___ Given records ___
-- ==== Sys2Proof/Decode.lean ====
section
/-! DEFINITION. Decoding a 16-bit command word (R70 to R75), total and rejecting by name, and the
encoder written from the table of R73. -/

namespace Sys2Proof

/-- The fields of a word: `RSV = w[15:11]`, `U = w[10]`, `OP = w[9:8]`, `D = w[7:0]` (R71). -/
def FormatC.ofWord (w : Word16) : FormatC :=
  { rsv := w.extractLsb' 11 5, u := w.extractLsb' 10 1, op := w.extractLsb' 8 2,
    d := w.extractLsb' 0 8 }

/-- The word with given fields (R70). -/
def FormatC.toWord (f : FormatC) : Word16 := f.rsv ++ f.u ++ f.op ++ f.d

/-- The unit bit 10 names (R70, R74); it routes illegal words too. -/
def unitOfWord (w : Word16) : UnitId :=
  if w.extractLsb' 10 1 = 1#1 then .dec else .enc

/-- INIT(unit) of R74. -/
def initOf : UnitId → Instr
  | .enc => .encInit
  | .dec => .decInit

/-- DATA(unit, D) of R74: ENC_BYTE or DEC_CHAR. -/
def dataOf : UnitId → Byte → Instr
  | .enc, d => .encByte d
  | .dec, c => .decChar c

/-- FINAL(unit) of R74. -/
def finalOf : UnitId → Instr
  | .enc => .encFinal
  | .dec => .decFinal

/-- The decoder of R74, total on all 65536 words. -/
def decode (w : Word16) : Decoded :=
  let f := FormatC.ofWord w
  let unit := unitOfWord w
  if f.rsv ≠ 0#5 then .illegal unit .reservedBits
  else if f.op = 0#2 then
    if f.d = 0#8 then .command (initOf unit) else .illegal unit .operandNotZero
  else if f.op = 1#2 then .command (dataOf unit f.d)
  else if f.op = 2#2 then
    if f.d = 0#8 then .command (finalOf unit) else .illegal unit .operandNotZero
  else .illegal unit .reservedOperation

/-- The word of a command, from the table of R73 and the assembler table of R78. -/
def encode : Instr → Word16
  | .encInit => 0x0000#16
  | .encByte d => 0x0100#16 ||| d.setWidth 16
  | .encFinal => 0x0200#16
  | .decInit => 0x0400#16
  | .decChar c => 0x0500#16 ||| c.setWidth 16
  | .decFinal => 0x0600#16

/-- The command word of an opcode-table number of `nbits` bits: bits above `nbits` are 0, and a
command has one word (R77). -/
def tableWord (nbits w : Nat) : Word16 := BitVec.ofNat 16 (w % 2 ^ nbits)

/-- The command `decode` reads from an opcode-table number; none where the word is illegal. -/
def decodeTableWord (nbits w : Nat) : Option Instr :=
  match decode (tableWord nbits w) with
  | .command i => some i
  | .illegal _ _ => none

/-- `decodeTableWord` on each of the table's fixed words and on one DATA word of each unit, the words
written out from R73. -/
theorem decode_table_words :
    decodeTableWord 16 0b0000000000000000 = some .encInit
    ∧ decodeTableWord 16 0b0000000101001101 = some (.encByte 0x4D#8)
    ∧ decodeTableWord 16 0b0000001000000000 = some .encFinal
    ∧ decodeTableWord 16 0b0000010000000000 = some .decInit
    ∧ decodeTableWord 16 0b0000010100111101 = some (.decChar 0x3D#8)
    ∧ decodeTableWord 16 0b0000011000000000 = some .decFinal := by decide

end Sys2Proof
end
___
▸ The task
Wherever the word "FormatC" appears in the listing above, copy that line.

▸ Answer section
def FormatC.ofWord (w : Word16) : FormatC :=
def FormatC.toWord (f : FormatC) : Word16 := f.rsv ++ f.u ++ f.op ++ f.d
  let f := FormatC.ofWord w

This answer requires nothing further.